Robert Clapley celebrated in his own special style. He returned with his share of the dove kill to the oceanfront condominium his company owned in Palm Beach. There he cooked the birds in a light wine sauce and lovingly served them to Katya and Tish, whom Clapley half-whimsically referred to as Barbie One and Barbie Two. Katya was from Russia; Tish was from the Czech Republic. They were both five ten and weighed approximately 130 pounds. Clapley didn’t know their last names, or their true ages, and didn’t ask. He had met them six months earlier on South Beach, at an all-night party thrown by a bisexual German real estate tycoon.

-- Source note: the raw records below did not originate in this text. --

/-! ### setBlob -/

@[simp] theorem State.setBlob_phase (s : State) (e u o : Nat) (bs : List Byte) : (s.setBlob e u o bs).phase = s.phase := rfl
@[simp] theorem State.setBlob_safeHold (s : State) (e u o : Nat) (bs : List Byte) : (s.setBlob e u o bs).safeHold = s.safeHold := rfl
@[simp] theorem State.setBlob_shCause (s : State) (e u o : Nat) (bs : List Byte) : (s.setBlob e u o bs).shCause = s.shCause := rfl
@[simp] theorem State.setBlob_scanned (s : State) (e u o : Nat) (bs : List Byte) : (s.setBlob e u o bs).scanned = s.scanned := rfl
@[simp] theorem State.setBlob_mgrSel (s : State) (e u o : Nat) (bs : List Byte) : (s.setBlob e u o bs).mgrSel = s.mgrSel := rfl
@[simp] theorem State.setBlob_bootSafe (s : State) (e u o : Nat) (bs : List Byte) : (s.setBlob e u o bs).bootSafe = s.bootSafe := rfl
@[simp] theorem State.setBlob_slotId (s : State) (e u o : Nat) (bs : List Byte) : (s.setBlob e u o bs).slotId = s.slotId := rfl
@[simp] theorem State.setBlob_startCause (s : State) (e u o : Nat) (bs : List Byte) : (s.setBlob e u o bs).startCause = s.startCause := rfl
@[simp] theorem State.setBlob_startDone (s : State) (e u o : Nat) (bs : List Byte) : (s.setBlob e u o bs).startDone = s.startDone := rfl
@[simp] theorem State.setBlob_ethUp (s : State) (e u o : Nat) (bs : List Byte) : (s.setBlob e u o bs).ethUp = s.ethUp := rfl
@[simp] theorem State.setBlob_resetHeld (s : State) (e u o : Nat) (bs : List Byte) : (s.setBlob e u o bs).resetHeld = s.resetHeld := rfl
@[simp] theorem State.setBlob_standby (s : State) (e u o : Nat) (bs : List Byte) : (s.setBlob e u o bs).standby = s.standby := rfl
@[simp] theorem State.setBlob_revert (s : State) (e u o : Nat) (bs : List Byte) : (s.setBlob e u o bs).revert = s.revert := rfl
@[simp] theorem State.setBlob_lastStart (s : State) (e u o : Nat) (bs : List Byte) : (s.setBlob e u o bs).lastStart = s.lastStart := rfl
@[simp] theorem State.setBlob_reqWin (s : State) (e u o : Nat) (bs : List Byte) : (s.setBlob e u o bs).reqWin = s.reqWin := rfl
@[simp] theorem State.setBlob_gs (s : State) (e u o : Nat) (bs : List Byte) : (s.setBlob e u o bs).gs = s.gs := rfl
@[simp] theorem State.setBlob_wbv (s : State) (e u o : Nat) (bs : List Byte) : (s.setBlob e u o bs).wbv = s.wbv := rfl
@[simp] theorem State.setBlob_held (s : State) (e u o : Nat) (bs : List Byte) : (s.setBlob e u o bs).held = s.held := rfl
@[simp] theorem State.setBlob_fly (s : State) (e u o : Nat) (bs : List Byte) : (s.setBlob e u o bs).fly = s.fly := rfl
@[simp] theorem State.setBlob_pitching (s : State) (e u o : Nat) (bs : List Byte) : (s.setBlob e u o bs).pitching = s.pitching := rfl
@[simp] theorem State.setBlob_cores (s : State) (e u o : Nat) (bs : List Byte) : (s.setBlob e u o bs).cores = s.cores := rfl
@[simp] theorem State.setBlob_spares (s : State) (e u o : Nat) (bs : List Byte) : (s.setBlob e u o bs).spares = s.spares := rfl
@[simp] theorem State.setBlob_retired (s : State) (e u o : Nat) (bs : List Byte) : (s.setBlob e u o bs).retired = s.retired := rfl
@[simp] theorem State.setBlob_retiring (s : State) (e u o : Nat) (bs : List Byte) : (s.setBlob e u o bs).retiring = s.retiring := rfl
@[simp] theorem State.setBlob_pmps (s : State) (e u o : Nat) (bs : List Byte) : (s.setBlob e u o bs).pmps = s.pmps := rfl
@[simp] theorem State.setBlob_parts (s : State) (e u o : Nat) (bs : List Byte) : (s.setBlob e u o bs).parts = s.parts := rfl
@[simp] theorem State.setBlob_transit (s : State) (e u o : Nat) (bs : List Byte) : (s.setBlob e u o bs).transit = s.transit := rfl
@[simp] theorem State.setBlob_ctxs (s : State) (e u o : Nat) (bs : List Byte) : (s.setBlob e u o bs).ctxs = s.ctxs := rfl
@[simp] theorem State.setBlob_eauq (s : State) (e u o : Nat) (bs : List Byte) : (s.setBlob e u o bs).eauq = s.eauq := rfl
@[simp] theorem State.setBlob_faults (s : State) (e u o : Nat) (bs : List Byte) : (s.setBlob e u o bs).faults = s.faults := rfl
@[simp] theorem State.setBlob_events (s : State) (e u o : Nat) (bs : List Byte) : (s.setBlob e u o bs).events = s.events := rfl
@[simp] theorem State.setBlob_evSeq (s : State) (e u o : Nat) (bs : List Byte) : (s.setBlob e u o bs).evSeq = s.evSeq := rfl
@[simp] theorem State.setBlob_mailboxes (s : State) (e u o : Nat) (bs : List Byte) : (s.setBlob e u o bs).mailboxes = s.mailboxes := rfl
@[simp] theorem State.setBlob_vfs (s : State) (e u o : Nat) (bs : List Byte) : (s.setBlob e u o bs).vfs = s.vfs := rfl
@[simp] theorem State.setBlob_commitLog (s : State) (e u o : Nat) (bs : List Byte) : (s.setBlob e u o bs).commitLog = s.commitLog := rfl
@[simp] theorem State.setBlob_flashLog (s : State) (e u o : Nat) (bs : List Byte) : (s.setBlob e u o bs).flashLog = s.flashLog := rfl
@[simp] theorem State.setBlob_ports (s : State) (e u o : Nat) (bs : List Byte) : (s.setBlob e u o bs).ports = s.ports := rfl
@[simp] theorem State.setBlob_pairA (s : State) (e u o : Nat) (bs : List Byte) : (s.setBlob e u o bs).pairA = s.pairA := rfl
@[simp] theorem State.setBlob_pairB (s : State) (e u o : Nat) (bs : List Byte) : (s.setBlob e u o bs).pairB = s.pairB := rfl
@[simp] theorem State.setBlob_routes (s : State) (e u o : Nat) (bs : List Byte) : (s.setBlob e u o bs).routes = s.routes := rfl
@[simp] theorem State.setBlob_sparing (s : State) (e u o : Nat) (bs : List Byte) : (s.setBlob e u o bs).sparing = s.sparing := rfl
@[simp] theorem State.setBlob_cxlDown (s : State) (e u o : Nat) (bs : List Byte) : (s.setBlob e u o bs).cxlDown = s.cxlDown := rfl
@[simp] theorem State.setBlob_cxl (s : State) (e u o : Nat) (bs : List Byte) : (s.setBlob e u o bs).cxl = s.cxl := rfl
@[simp] theorem State.setBlob_paths (s : State) (e u o : Nat) (bs : List Byte) : (s.setBlob e u o bs).paths = s.paths := rfl
@[simp] theorem State.setBlob_fw (s : State) (e u o : Nat) (bs : List Byte) : (s.setBlob e u o bs).fw = s.fw := rfl
@[simp] theorem State.setBlob_selftest (s : State) (e u o : Nat) (bs : List Byte) : (s.setBlob e u o bs).selftest = s.selftest := rfl
@[simp] theorem State.setBlob_tap (s : State) (e u o : Nat) (bs : List Byte) : (s.setBlob e u o bs).tap = s.tap := rfl
@[simp] theorem State.setBlob_service (s : State) (e u o : Nat) (bs : List Byte) : (s.setBlob e u o bs).service = s.service := rfl
@[simp] theorem State.setBlob_testAt (s : State) (e u o : Nat) (bs : List Byte) : (s.setBlob e u o bs).testAt = s.testAt := rfl
@[simp] theorem State.setBlob_passed (s : State) (e u o : Nat) (bs : List Byte) : (s.setBlob e u o bs).passed = s.passed := rfl
@[simp] theorem State.setBlob_lastPass (s : State) (e u o : Nat) (bs : List Byte) : (s.setBlob e u o bs).lastPass = s.lastPass := rfl
@[simp] theorem State.setBlob_swaps (s : State) (e u o : Nat) (bs : List Byte) : (s.setBlob e u o bs).swaps = s.swaps := rfl
@[simp] theorem State.setBlob_late (s : State) (e u o : Nat) (bs : List Byte) : (s.setBlob e u o bs).late = s.late := rfl
@[simp] theorem State.setBlob_inbox (s : State) (e u o : Nat) (bs : List Byte) : (s.setBlob e u o bs).inbox = s.inbox := rfl
@[simp] theorem State.setBlob_nextId (s : State) (e u o : Nat) (bs : List Byte) : (s.setBlob e u o bs).nextId = s.nextId := rfl
@[simp] theorem State.setBlob_freeCount (s : State) (e u o : Nat) (bs : List Byte) : (s.setBlob e u o bs).freeCount = s.freeCount := rfl
@[simp] theorem State.setBlob_answer (s : State) (e u o : Nat) (bs : List Byte) : (s.setBlob e u o bs).answer = s.answer := rfl
@[simp] theorem State.setBlob_out (s : State) (e u o : Nat) (bs : List Byte) : (s.setBlob e u o bs).out = s.out := rfl
@[simp] theorem State.setBlob_pending (s : State) (e u o : Nat) (bs : List Byte) : (s.setBlob e u o bs).pending = s.pending := rfl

The women told Clapley they were models and had come to Miami for new career opportunities. Steady fashion work was hard to come by in Eastern Europe, and the pay was lousy compared with that in France or the States. Robert Clapley thought Katya and Tish looked a bit flashy for big-time modeling, but they were plenty attractive enough for him. The fellow who’d thrown the party had taken Clapley aside and confided that it was he who had purchased the transatlantic plane tickets for Katya and Tish, and half a dozen other women who were exceptionally eager to come to America. The man had chosen them from an array of more than one hundred who had appeared on an audition videotape mailed to him by a “talent agency” in Moscow.

“But don’t get the wrong idea, Bob. These girls are
not
common prostitutes,” the man had assured Clapley.

No, Katya and Tish were not common. Within a week Clapley had installed them in one of his part-time residences, the sixteenth-floor Palm Beach condo, which featured a seven-jet Jacuzzi, a Bose sound system, and a million-dollar view of the Atlantic Ocean from every room. Katya and Tish were in heaven, and demonstrated their gratitude to Clapley with ferocious ardor. Occasionally they would go out to actual modeling tryouts, but for the most part they filled their days with swimming, sunning, shopping and watching American soap operas. When eventually it came time for their visas to expire, Katya and Tish were crestfallen. They appealed to their generous new boyfriend, Bob, who suggested he might be able to fix their immigration problems in exchange for a favor; not a small favor, though.